Not everyone is thrilled with the outcome thus far. For Israel’s Prime Minister Netanyahu, it is a “bad deal” that “threatens the very survival” of Israel, a hyperbolic reaction that has already been moderated by Israeli proposals to strengthen the accord. The US will be extremely reluctant to re-litigate settled issues but some Israeli suggestions from the Minister of Intelligence and Strategic Affairs, Yuval Steinitz, might be worked in. They won’t include Netanyahu’s additional “non-negotiable” condition that Iran recognize Israel’s right to exist, though hopefully Iran will come around unilaterally to formalize the acknowledgement of Israel’s reality hinted at recently by President Rouhani.
Saudi reaction corresponds to Israel’s. The US is reassuring their joint fear that greater comity with Iran means the US will rely less on them in the Middle East. President Obama could not be more clear that the US has Israel’s back, will defend Israel, understands its concerns, and will monitor implementation of the agreement like a hawk, reminding all “that we are powerful enough to be able to test these propositions without putting ourselves at risk.”
Nonetheless, the writing on the wall shows a US whose core interests are less focused on oil and more on making the region work. By re-establishing diplomatic contact and even limited cooperation with a regional power that increasingly wants stability, that is hostile to ISIL, the deal can help the US face a fragmenting Middle Eastern order with greater certainty.
President Obama has long wanted to put an end to stale, frozen conflicts with the likes of Cuba and Iran, provided there is demonstrable willingness on both sides to moderate hostile behavior.
There is a lesson here for current Canadian practice of not talking with adversaries for reasons that are sometimes “moral,” and sometimes related to domestic politics.
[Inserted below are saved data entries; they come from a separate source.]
-- ==== Sys2Proof/Machine/Automaton.lean ====
section
/-!
DEFINITION. The automaton array (R277 to R295): configuration, literals, clauses and votes, the random streams, training,
inference, the image transfers, and the service of its queues.
-/
namespace Sys2Proof.Machine

/-! Random streams (R282). -/

/-- The mixing function. -/
def aaMix (x : W32) : W32 :=
  let x := (x ^^^ (x >>> 16)) * 0x7FEB352D
  let x := (x ^^^ (x >>> 15)) * 0x846CA68B
  x ^^^ (x >>> 16)

def aaStream (g : ArrayCfg) (c j : Nat) (step : W64) : W32 :=
  let s : W32 := g.seed.setWidth 32 ^^^ (g.seed >>> 32).setWidth 32
  aaMix (s ^^^ BitVec.ofNat 32 (c * 1024 + j) ^^^ (step.setWidth 32 * 0x9E3779B9))

/-- The draw of a cell, and the selection draw of a clause. -/
def aaDraw (g : ArrayCfg) (c j : Nat) (step : W64) : Nat := (aaStream g c j step).toNat % 256
def aaSel (g : ArrayCfg) (c : Nat) (step : W64) : Nat := (aaStream g c 0xFFFF step).toNat % 256

/-! Literals, clauses and votes (R280, R281). -/

/-- The value of a literal slot in a sample's bytes (R280). -/
def aaLit (sample : List Byte) (j : Nat) : Bool :=
  let f := j / 2
  (sample.getD (f / 8) 0).getLsbD (f % 8) != decide (j % 2 = 1)

namespace ArrayUnit

def cell (u : ArrayUnit) (c j : Nat) : Byte := AL.get 127 u.cells (c * 1024 + j)

/-- The output of a clause; `empty` for a clause that includes no literal (R281). -/
def output (u : ArrayUnit) (g : ArrayCfg) (lits : List Bool) (empty : Bool) (c : Nat) : Bool :=
  let inc := ((List.range g.nl).zip lits).filter fun p => decide (128 ≤ (u.cell c p.1).toNat)
  if inc.isEmpty then empty else inc.all (·.2)

/-- The vote of a class from the clause outputs (R281). -/
def vote (g : ArrayCfg) (outs : List Bool) (k : Nat) : Int :=
  let p := g.nc / g.k
  (List.range p).foldl (fun (v : Int) i => if outs.getD (k * p + i) false then (if i % 2 = 0 then v + 1 else v - 1) else v) 0

/-- The class sum: the vote within T of 0. -/
def clampSum (g : ArrayCfg) (v : Int) : Int := max (-(g.t : Int)) (min (g.t : Int) v)

/-- The literals of a sample. -/
def literals (g : ArrayCfg) (sample : List Byte) : List Bool := (List.range g.nl).map (aaLit sample)

/-- The words AAINF writes (Table 16.4). -/
def inference (u : ArrayUnit) (g : ArrayCfg) (op : AainfOp) (sample : List Byte) : List W32 :=
  let lits := literals g sample
  let outs := (List.range g.nc).map (u.output g lits false)
  let votes := (List.range g.k).map (vote g outs)
  match op with
  | .clauses =>
    (List.range ((g.nc + 31) / 32)).map fun w =>
      (List.range 32).foldl (fun (x : W32) i => if outs.getD (32 * w + i) false then x ||| (1#32 <<< i) else x) 0
  | .sums => votes.map fun v => (BitVec.ofInt 16 v ++ BitVec.ofInt 16 (clampSum g v) : BitVec 32)
  | .argmax =>
    let best := votes.foldl max (votes.headD 0)
    [(BitVec.ofInt 16 best ++ BitVec.ofNat 16 (votes.idxOf best) : BitVec 32)]

/-- The nudge of a counter (R284). -/
def nudge (v dir : Byte) : Byte :=
  if dir = 1 then (if v = 255 then v else v + 1) else if dir = 0xFF then (if v = 0 then v else v - 1) else v

/-- The changed cells of one clause under feedback of a type (R283). -/
def trainClause (u : ArrayUnit) (g : ArrayCfg) (lits : List Bool) (st : W64) (type c : Nat) : List (Nat × Byte) :=
  let out := if u.output g lits true c then 4 else 0
  ((List.range g.nl).zip lits).filterMap fun p =>
    let v := u.cell c p.1
    let (thr, dir) := g.nudge.getD (type * 8 + out + (if p.2 then 2 else 0) + (if 128 ≤ v.toNat then 1 else 0)) (0, 0)
    if aaDraw g c p.1 st < thr.toNat then some (c * 1024 + p.1, nudge v dir) else none

/-- The changed cells of one fed class (R283). -/
def trainClass (u : ArrayUnit) (g : ArrayCfg) (sample : List Byte) (st : W64) (k : Nat) (firm : Bool) :
    List (Nat × Byte) :=
  let lits := literals g sample
  let p := g.nc / g.k
  let outs := (List.range g.nc).map fun c => decide (c / p = k) && u.output g lits true c
  let sum := clampSum g (vote g outs k)
  let p256 := (128 * (if firm then (g.t : Int) - sum else (g.t : Int) + sum)).toNat / g.t
  (List.range p).flatMap fun i =>
    let c := k * p + i
    if aaSel g c st < p256 then
      u.trainClause g lits st (if firm = decide (i % 2 = 0) then 0 else 1) c
    else []

/-- The cells an AATRN writes (R283, R285). -/
def training (u : ArrayUnit) (g : ArrayCfg) (op : AatrnOp) (sample : List Byte) (b : Nat) : List (Nat × Byte) :=
  let st := g.step
  match op with
  | .firm => u.trainClass g sample st b true
  | .suppress => u.trainClass g sample st b false
  | .auto =>
    u.trainClass g sample st b true ++
      (if 2 ≤ g.k then
        let m := (aaStream g 0xFFFF 0xFFFF st).toNat
        u.trainClass g sample st ((b + 1 + m % (g.k - 1)) % g.k) false
      else [])

def putCells (u : ArrayUnit) (cs : List (Nat × Byte)) : ArrayUnit :=
  { u with cells := cs.foldl (fun m p => AL.set 127 m p.1 p.2) u.cells }

/-- The bytes of a clause's row, and a row put in place. -/
def row (u : ArrayUnit) (nl c : Nat) : List Byte := (List.range nl).map (u.cell c)
def putRow (u : ArrayUnit) (c : Nat) (bs : List Byte) : ArrayUnit :=
  u.putCells (((List.range bs.length).zip bs).map fun p => (c * 1024 + p.1, p.2))

end ArrayUnit

/-! The configuration block (R279, Table 16.2). -/

/-- The block's configuration and the lowest failing detail code, 0 where it passes. -/
def parseArrayBlock (ws : List W32) : ArrayCfg × Nat :=
  let w (i : Nat) : W32 := ws.getD i 0
  let dw (i : Nat) : W64 := w (i + 1) ++ w i
  let byte (i : Nat) : Byte := BitVec.ofNat 8 ((w (i / 4)).toNat / 2 ^ (8 * (i % 4)))
  let nl := wbits (w 0) 31 16
  let nc := wbits (w 0) 15 0
  let t := wbits (w 1) 31 16
  let k := wbits (w 1) 15 0
  let nudge := (List.range 16).map fun i => (byte (32 + 2 * i), byte (33 + 2 * i))
  let g : ArrayCfg := ⟨nc, nl, k, t, dw 2, dw 4, dw 6, nudge⟩
  (g, lowestCode
    [(2, decide (nc < 16 ∨ 2048 < nc ∨ nc % 16 ≠ 0)), (3, decide (nl < 64 ∨ 1024 < nl ∨ nl % 64 ≠ 0)),
     (4, decide (k < 1 ∨ 64 < k ∨ nc % (2 * k) ≠ 0)), (5, decide (t < 1 ∨ 1024 < t)),
     (6, nudge.any fun p => decide (p.2 ≠ 0 ∧ p.2 ≠ 1 ∧ p.2 ≠ 0xFF)),
     (7, decide (g.image ≠ 0 ∧ (g.image.toNat % 64 ≠ 0 ∨ 2 ^ 48 ≤ g.image.toNat)))])

namespace State

def array (s : State) (p : Nat) : ArrayUnit := AL.get ArrayUnit.fresh s.arrays p
def modArray (s : State) (p : Nat) (f : ArrayUnit → ArrayUnit) : State :=
  { s with arrays := AL.modify ArrayUnit.fresh s.arrays p f }

/-! Cells that give way to another function's (R204). -/

/-- Write the rows of a configuration to its image, or read them from it, through the function's tables. -/
def imageOut (s : State) (u : ArrayUnit) (g : ArrayCfg) : State :=
  (List.range g.nc).foldl (fun s c =>
    (s.svcWrite u.fn (g.image + BitVec.ofNat 64 (c * g.nl)) 0
      ((List.range (g.nl / 4)).map fun i =>
        BitVec.ofNat 32 (leNat ((List.range 4).map fun j => u.cell c (4 * i + j))))).2) s
def imageIn (s : State) (u : ArrayUnit) (g : ArrayCfg) : ArrayUnit × State :=
  (List.range g.nc).foldl (fun (r : ArrayUnit × State) c =>
    match r.2.svcRead r.1.fn (g.image + BitVec.ofNat 64 (c * g.nl)) (g.nl / 4) with
    | (some ws, s1) => (r.1.putRow c (ws.flatMap fun w => valueBytes 4 w.val.toNat), s1)
    | (none, s1) => (r.1, s1)) (u, s)

/-- Write bytes at a physical address as a function's access, each line with the checks of its slice (R349): a filtered line
and a partial write to a poisoned one are not performed, and a whole line clears its poison (R354). -/
def putLines (s : State) (fn pa : Nat) (bs : List Byte) : State :=
  (List.range ((pa % 64 + bs.length + 63) / 64)).foldl (fun s i =>
    let lo := max pa (64 * (pa / 64 + i))
    let hi := min (pa + bs.length) (64 * (pa / 64 + i + 1))
    match s.physCheck fn lo 0 (hi - lo) false (decide (hi - lo = 64)) with
    | (.ok, s1) => s1.physPut lo ((bs.drop (lo - pa)).take (hi - lo))
    | (_, s1) => s1) s

/-- The save engine writes to the save area at SAVEBASE (R204), under the function's number (R349): for a
context of a function, or the cells of an array. Where in the area and in which form is not the manual's to say, so the place
and the bytes are free (assumption log 29). -/
def saveArea (s : State) (slot fn : Nat) : State :=
  ({ s with fresh := s.fresh + 1 }).putLines fn (s.shep.savebase.toNat + Config.saveOffset slot fn) (Config.saveImage s.fresh)

/-- Save the array of a paddock: its cells go to its image, or with IMAGE 0 to its function's saved context (R204). -/
def saveArray (s : State) (p : Nat) : State :=
  let u := s.array p
  match u.cfg with
  | none => s
  | some g =>
    let s1 := if g.image = 0 then s.saveArea (4 + p) u.fn else s.imageOut u g
    { s1 with arraySaved := s1.arraySaved ++ [(p, u)], arrays := AL.set ArrayUnit.fresh s1.arrays p { ArrayUnit.fresh with last := u.last } }

/-- Load a saved array into a paddock. -/
def loadArray (s : State) (p : Nat) (u : ArrayUnit) : State :=
  let (u1, s1) := match u.cfg with
    | some g => if g.image = 0 then (u, s) else s.imageIn u g
    | none => (u, s)
  s1.modArray p fun v => { u1 with last := v.last, queue := v.queue, run := v.run }

/-- Admit a function's command to an array: another function's cells are written out, and the function's own loaded back
(R204). -/
def admitArray (s : State) (p fn : Nat) : State :=
  let u := s.array p
  if u.fn = fn ∧ u.owner.isSome then s
  else
    let s1 := if u.owner.isSome then s.saveArray p else s
    match s1.arraySaved.find? fun e => decide (e.1 = p ∧ e.2.fn = fn) with
    | some e => ({ s1 with arraySaved := s1.arraySaved.filter fun x => !decide (x.1 = p ∧ x.2.fn = fn) }).loadArray p e.2
    | none => s1

/-! Issue (R278, R290, R293). -/

/-- Commands of a core in an array's queues. -/
def arrayQueued (u : ArrayUnit) (core : Nat) : Nat := u.queue.countP fun c => decide (c.core = core)

/-- AACFGs of a launch that have issued and are not served. -/
def cfgPending (u : ArrayUnit) (launch : Nat) : List Nat :=
  (u.queue.filter fun c => decide (c.launch = launch) && (match c.instr with
    | .aacfg _ => true
    | _ => false)).map (·.id)

/-- Put a command in the queue of the issuing core. -/
def queueArray (s : State) (c : IssueCtx) (l : LaneRef) (i : Instr) (a : W64) (b : W32) : State :=
  match s.launch? c.launch, s.flockOf? l.g, s.group? l.g, s.thread? l.tid with
  | some la, some f, some g, some th =>
    let p := padOf c.core
    let cmd : ArrayCmd :=
      { id := s.nextUid, instr := i, tid := l.tid, core := c.core, launch := c.launch, fn := la.fn, flock := f.uid, a := a,
        b := b, tagmode := th.sys.tagmode, site := s.siteOf c, logical := g.logical, first := firstLane c l,
        ready := max (c.cycle + 4) (th.lastScratch + 1), cfg := none, after := cfgPending (s.array p) c.launch }
    (({ s with nextUid := s.nextUid + 1 }).modArray p fun u => { u with queue := u.queue ++ [cmd] }).startOp l.tid .aa
      s.nextUid
  | _, _, _, _ => s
As former ambassador to the UN Paul Heinbecker put it, by childishly closing our embassy in Tehran because we disapproved of the regime there, Canada is “deaf, dumb, and blind” in Iran. Obama summed up the obvious point of any negotiation. “Demanding that a country meet all your conditions before you meet with them, that’s not a strategy. It’s just naïve, wishful thinking.”
As Roger Cohen put it in the New York Times, “Diplomacy deals with the real world. The toughest, most important, diplomacy is conducted with enemies.”
This isn’t “moral equivalency.” Nor is it “appeasement.” Negotiating an alternative to war to resolve a fundamental and dangerous international conflict is the noblest calling of statecraft.